Y una noche, a la luz de la luna y después de que hubiera transcurrido mucho tiempo, se sentía sola y sin ningún amigo en el mundo que le hiciera compañía, y pensó: «Venid.»
Acudieron. Primero uno, luego otro, y más y más.
«Venid a mí.»
Salieron de las sombras. Cayeron del cielo y de todos los lugares elevados, y pronto fueron una compañía sin número, como había sido en el granero tanto tiempo antes. Se agruparon a su alrededor con sus rostros soñadores. Los tocó, los acarició, y no se sintió sola. Preguntó: «¿Estamos todos? Porque no he visto a nadie, hombre o mujer, en todos estos años y años. ¿Sólo estoy yo?». Pero por más que preguntara, no tenían respuesta para ella, sólo la pregunta, apremiante y candente.

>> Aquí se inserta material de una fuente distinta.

/-- A core's directory record of a pool (R210). -/
structure PoolDir where
  slagBase : Nat
  slagLim : Nat
  slagUsed : Nat
  slagNeed : Nat
  escBase : Nat
  escLim : Nat
  escUsed : Nat
  escNeed : Nat
  ovf : Bool
  flags : Nat
  deriving DecidableEq, Repr

/-- R210: the record of a core. -/
def readDir (ok : Admit) (w : Work) (d : Desc) (core : Nat) : Except Status PoolDir := do
  let bs ← w.rdMod ok (dPool d + 64 * core) 64
  .ok ⟨leAt bs 0 4, leAt bs 4 4, leAt bs 8 4, leAt bs 12 4, leAt bs 16 4, leAt bs 20 4, leAt bs 24 4, leAt bs 28 4, (leAt bs 32 1).testBit 0, leAt bs 32 1⟩

/-- R210: the fields a core writes, stored back. -/
def writeDir (ok : Admit) (w : Work) (d : Desc) (core : Nat) (p : PoolDir) : Except Status Work := do
  let a := dPool d + 64 * core
  let w ← w.wr ok 0 (a + 8) (toLE (min p.slagUsed (2 ^ 32 - 1)) 4 ++ toLE (min p.slagNeed (2 ^ 32 - 1)) 4)
  let w ← w.wr ok 0 (a + 24) (toLE (min p.escUsed (2 ^ 32 - 1)) 4 ++ toLE (min p.escNeed (2 ^ 32 - 1)) 4)
  w.wr ok 0 (a + 32) (toLE (p.flags / 2 * 2 + p.ovf.toNat) 1)

/-- A record written at an address: header, then the given scale and element bytes of a slot range, then the padding (R51). -/
def writeRecord (ok : Admit) (w : Work) (space addr fmt lo : Nat) (hdr : List Byte) (scales elems : List Nat) : Except Status Work := do
  let w ← w.wr ok space addr hdr
  let sw := if isE8M0 fmt then 1 else 2
  let w ← if scales = [] then .ok w else w.wr ok space (addr + 32 + sw * (lo / 32)) (scales.flatMap fun x => toLE x sw)
  let ew := fmtWidth fmt
  let w ← w.wr ok space (addr + 32 + scaleArea fmt + lo * ew / 8) (toLE (packFields ew elems) (elems.length * ew / 8))
  let used := 32 + scaleArea fmt + elemArea fmt
  w.wr ok space (addr + used) (toLE 0 (recSize fmt - used))

/-- The BF16 fields of a slot range for an escape or alternate record (R212): a half that escapes holds its source values under the write's CONV, any other half the image of its narrow values. -/
def imageFields (d : Desc) (o r : Nat) (wr : Writer) (lo : Nat) (val : Nat → Option Num) (scales elems : List Nat) (slag : List SlagItem) : List Nat :=
  let full (h : Nat) : Bool := decide (32 < (slag.filter fun e => decide (e.pos / 2048 = h)).length)
  (List.range elems.length).map fun i =>
    let s := lo + i
    if full (s / 2048) then
      match val s with
      | none => 0
      | some x => bf16.convert wr.conv (match logicalIndex d o r s with
          | some n => if convRnd wr.conv = .sr then rhoOf wr.seed (dTid d) n else 0
          | none => 0) (x.mul (.fin false (1 / dScale d)))
    else match slag.find? fun e => decide (e.pos = s) with
      | some e => bf16Image (bf16.decode e.value)
      | none => bf16Image (blockValue (dFmt d) (scales.getD (i / 32) 0) (elems.getD i 0))

/-- R212, R215: the tile stored whole as a BF16 record at `ra`: the written range in `fields`, the rest from the record where it exists (`old`), else as the image of the tile's narrow values. Answers the record's EMAX, ZERO and NONFIN. -/
def writeImage (ok : Admit) (w : Work) (d : Desc) (idx ra : Nat) (wid : Bool) (wr : Writer) (lo : Nat) (fields : List Nat) (old : Bool) (cur : Tile) :
    Except Status (Work × Option Int × Bool × Bool) := do
  let base ← if old then do
      let bs ← w.rdMod ok ra bf16Rec
      let t := parseTile 0 1 (dLayout d) true bs
      .ok ((List.range 4096).map fun s => field t.elems 16 s)
    else .ok ((List.range 4096).map fun s => bf16Image (cur.full s))
  let all := base.take lo ++ fields ++ base.drop (lo + fields.length)
  let (em, zero, nonfin) := summary (all.map bf16.decode)
  let h : HeaderInfo := ⟨1, dLayout d, false, wid, zero, nonfin, em, 0, 0, 0, wr.epoch, wr.core, idx⟩
  let w ← writeRecord ok w 0 ra 1 0 h.bytes [] all
  .ok (w, em, zero, nonfin)

/-- R215 step 3: the tensor enters the widen list, one entry each. -/
def Work.addWiden (w : Work) (d : Desc) : Work :=
  let tid := BitVec.ofNat 32 (dTid d)
  if w.widen.any fun e => decide (e.1 = tid) then w else { w with widen := w.widen ++ [(tid, d)] }

/-- R217: the tensor is noted as overflowed in this epoch. -/
def Work.addOver (w : Work) (d : Desc) : Work :=
  let e := (BitVec.ofNat 32 (dTid d), BitVec.ofNat 48 (dPool d))
  if w.overs.contains e then w else { w with overs := w.overs ++ [e] }

/-- R215 steps 1 and 2: a write that goes to the tile's alternate record. `prev` says the record already holds the tile. -/
def writeWidened (ok : Admit) (w : Work) (d : Desc) (o r addr : Nat) (wr : Writer) (lo : Nat) (fields : List Nat) (prev : Bool) (cur : Tile) : Except Status Work := do
  let idx := tileIndex d o r
  let alt := if dSpace d = 1 then wr.alt.getD 0 else altBase d
  let (w, em, zero, nonfin) ← writeImage ok w d idx (alt + idx * bf16Rec) true wr lo fields prev cur
  let h : HeaderInfo := ⟨1, dLayout d, false, true, zero, nonfin, em, 0, 0, 0, wr.epoch, wr.core, idx⟩
  let w ← w.wr ok (dSpace d) addr h.bytes
  .ok (w.addWiden d)

/-- R212, R144: the tile as it stands before a write that may need it whole: the narrow record, with its slag where the write merges. -/
def currentTile (ok : Admit) (w : Work) (d : Desc) (idx addr : Nat) (h0 : Header) (merge : Bool) : Except Status Tile := do
  let bs ← w.rd ok (dSpace d) addr (recSize (dFmt d))
  let t := parseTile h0 (dFmt d) (dLayout d) false bs
  let es ← if merge && !hEsc h0 then readSlag ok w d h0 idx else .ok []
  .ok { t with slag := es }

/-- R212: an escaped tile: its BF16 record is at `i` of the escape area, and its header says so. -/
def writeEscaped (ok : Admit) (w : Work) (d : Desc) (idx addr i : Nat) (wr : Writer) (em : Option Int) (zero nonfin : Bool) : Except Status Work :=
  let h : HeaderInfo := ⟨dFmt d, dLayout d, true, false, zero, nonfin, em, 0, 0, i, wr.epoch, wr.core, idx⟩
  w.wr ok (dSpace d) addr h.bytes

/-- R206, R207, R210, R217: the slag of a write, after the entries of the header that it merges into, and the directory's fields; entries beyond the limit are dropped. -/
def writeSlag (ok : Admit) (w : Work) (d : Desc) (idx : Nat) (wr : Writer) (dir : PoolDir) (h0 : Header) (oldN : Nat) (slag : List SlagItem) : Except Status Work := do
  let k := oldN + slag.length
  let room := dir.slagLim - dir.slagUsed
  let fits := decide (dir.slagUsed + k ≤ dir.slagLim)
  let old ← if oldN = 0 then .ok [] else w.rdMod ok (dPool d + 8 * hSlagFirst h0) (8 * oldN)
  let bs := (old ++ slag.flatMap (slagBytes idx)).take (8 * room)
  let w ← w.wr ok 0 (dPool d + 8 * (dir.slagBase + dir.slagUsed)) bs
  let w ← writeDir ok w d wr.core { dir with slagUsed := dir.slagUsed + min k room, slagNeed := dir.slagNeed + k, ovf := dir.ovf || !fits }
  .ok (if fits then w else w.addOver d)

«Idos», pensó, y cerró los ojos. Y cuando volvió a abrirlos, descubrió que estaba sola.
Así aprendió a hacerlo.
Después, a lo largo de las estaciones de noches y los años de noches, llegó al lugar de la ciudad sepultada, donde a la pálida luz del ocaso vio a los hombres montados a caballo. Seis, sobre seis caballos oscuros de gran musculatura. Los hombres llevaban armas, como los demás hombres que recordaba, después del hombre y su mujer y el niño, y después la mujer. Y se escondió en las sombras, a la espera de que cayera la noche. No sabía qué haría después, pero entonces los olvidadizos acudieron a ella como siempre hacían en la oscuridad, y aunque les dijo que no lo hicieran, se abalanzaron sobre los hombres enseguida y con gran alboroto, y de esta forma los hombres empezaron a morir, hasta contarse tres.
Se acercó a los cuerpos, a los hombres y también a sus caballos, muertos sin sangre, tal como era el caso en todas las cosas que habían muerto de aquella manera. No se pudo hallar a tres de los hombres, pero el alma de un hombre todavía estaba cerca, vigilando desde algún lugar anónimo sin la forma de las cosas sólidas, mientras ella se inclinaba para mirar su cara y la expresión escrita sobre ella. Era la misma expresión que había visto en la cara del hombre y su mujer y el niño, y después la mujer. Miedo, dolor y resignación. Se le ocurrió que el hombre se había llamado Willem. Y aquellos que habían atacado a Willem lo sentían, lo sentían mucho, y ella se levantó y les dijo: «No importa, idos y no volváis a hacerlo si podéis evitarlo», aunque sabía que no podrían. No podían evitarlo por culpa de los Doce, que habían llenado sus mentes con sus terribles sueños de sangre y sin respuesta a la pregunta, salvo ésta:
«Soy Babcock.»
«Soy Morrison.»
«Soy Chávez.»
«Soy Baffes-Turrell-Winston-Sosa-Echols-Lambright-Martínez-Reinhardt-Carter.»